/-- Does a byte lie in an area? -/
def inArea (x : Area) (a : Nat) : Bool :=
  decide (x.addr ≤ a) &&
  (if x.lines ≤ 1 then decide (x.lines = 1 ∧ a < x.addr + x.bytes)
   else decide ((a - x.addr) / x.stride < x.lines ∧ (a - x.addr) % x.stride < x.bytes))

/-- Do two strided areas share a byte? -/
def areasMeet (a lines bytes stride b lines' bytes' stride' : Nat) : Bool :=
  (List.range lines).any fun i => (List.range lines').any fun j =>
    decide (a + i * stride < b + j * stride' + bytes') && decide (b + j * stride' < a + i * stride + bytes) &&
    decide (0 < bytes) && decide (0 < bytes')

/-- Would storing byte b at address a change what is there? A defined byte over an undefined one is a change. -/
def changes (s : State) (a : Nat) (b : Byte) : Bool :=
  (s.undef.any fun r => decide (r.1 ≤ a) && decide (a < r.2.1)) || tabGet 0 s.mem a != b

/-- The watches after the bytes `bs` are stored at a (R100). -/
def watchPut (s : State) (a : Nat) (bs : List Byte) : List Watch :=
  s.watch.map fun w =>
    { w with changed := w.changed || (bs.zipIdx a).any fun x => w.areas.any (inArea · x.2) && changes s x.2 x.1 }

/-- The watches after [a, a + n) becomes undefined (R100). -/
def watchSpoil (s : State) (a n : Nat) : List Watch :=
  s.watch.map fun w =>
    { w with changed := w.changed || w.areas.any fun x => areasMeet a 1 n 0 x.addr x.lines x.bytes x.stride }

/-- Store bytes whatever the error state. -/
def memPut (s : State) (a : Nat) (bs : List Byte) : State :=
  { s with mem := tabSplice 0 s.mem a bs, undef := cutStale s.undef a (a + bs.length), watch := watchPut s a bs }

/-- Is the write of [a, a + n) to the granule at address x partial and the granule bad? -/
def blocked (s : State) (a n x : Nat) : Bool :=
  isBad s x && !(decide (a ≤ granule x) && decide (granule x + eccUnit x ≤ a + n))

/-- A write: whole granules clear their error, a partial write of a bad granule stores nothing and fails (R220,
R226). The Bool says whether every byte was stored. -/
def memWrite (s : State) (a : Nat) (bs : List Byte) : State × Bool :=
  let n := bs.length
  if n = 0 then (s, true) else
  let b0 := blocked s a n a
  let b1 := blocked s a n (a + n - 1)
  let lo := if b0 then granule a + eccUnit a else a
  let hi := if b1 then granule (a + n - 1) else a + n
  let s := { s with poison := s.poison.filter fun c => !(decide (a ≤ c.1) && decide (c.1 + eccUnit c.1 ≤ a + n)) }
  (if lo < hi then memPut s lo ((bs.drop (lo - a)).take (hi - lo)) else s, !b0 && !b1)

/-- Writes in order; the Bool says whether every byte of all was stored. -/
def memWrites (s : State) (ws : List (Nat × List Byte)) : State × Bool :=
  ws.foldl (fun x w => let r := memWrite x.1 w.1 w.2; (r.1, x.2 && r.2)) (s, true)

/-- Leave [a, a + n) undefined: every byte a free value (R129, R156, R339). -/
def spoil (s : State) (a n : Nat) : State :=
  nextDraw { s with mem := tabErase s.mem a (a + n), undef := addStale s.undef a (a + n) s.draws,
                    watch := watchSpoil s a n }

def spoilLines (s : State) (a lines bytes stride : Nat) : State :=
  (List.range lines).foldl (fun s i => spoil s (a + i * stride) bytes) s

/-- Zero a range and clear its errors (R376). -/
def eraseRange (s : State) (a n : Nat) : State :=
  { s with mem := tabErase s.mem a (a + n), undef := cutStale s.undef a (a + n), poison := tabErase s.poison a (a + n) }

def poisonBlock (s : State) (a : Nat) : State := { s with poison := tabSet false s.poison (granule a) true }

/-- Clusters of C-die d. -/
def onDie (d : Fin 4) (c : Fin 256) : Bool := c.val / 64 == d.val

# # # #

→ Task brief: Repeat exactly the lines of the listing above, from the one with "isBad s x &&" down to the one with "undef := addStale"; both of those lines belong in the range.

→ Exercise response:
  isBad s x && !(decide (a ≤ granule x) && decide (granule x + eccUnit x ≤ a + n))

/-- A write: whole granules clear their error, a partial write of a bad granule stores nothing and fails (R220,
R226). The Bool says whether every byte was stored. -/
def memWrite (s : State) (a : Nat) (bs : List Byte) : State × Bool :=
  let n := bs.length
  if n = 0 then (s, true) else
  let b0 := blocked s a n a
  let b1 := blocked s a n (a + n - 1)
  let lo := if b0 then granule a + eccUnit a else a
  let hi := if b1 then granule (a + n - 1) else a + n
  let s := { s with poison := s.poison.filter fun c => !(decide (a ≤ c.1) && decide (c.1 + eccUnit c.1 ≤ a + n)) }
  (if lo < hi then memPut s lo ((bs.drop (lo - a)).take (hi - lo)) else s, !b0 && !b1)

/-- Writes in order; the Bool says whether every byte of all was stored. -/
def memWrites (s : State) (ws : List (Nat × List Byte)) : State × Bool :=
  ws.foldl (fun x w => let r := memWrite x.1 w.1 w.2; (r.1, x.2 && r.2)) (s, true)

/-- Leave [a, a + n) undefined: every byte a free value (R129, R156, R339). -/
def spoil (s : State) (a n : Nat) : State :=
  nextDraw { s with mem := tabErase s.mem a (a + n), undef := addStale s.undef a (a + n) s.draws,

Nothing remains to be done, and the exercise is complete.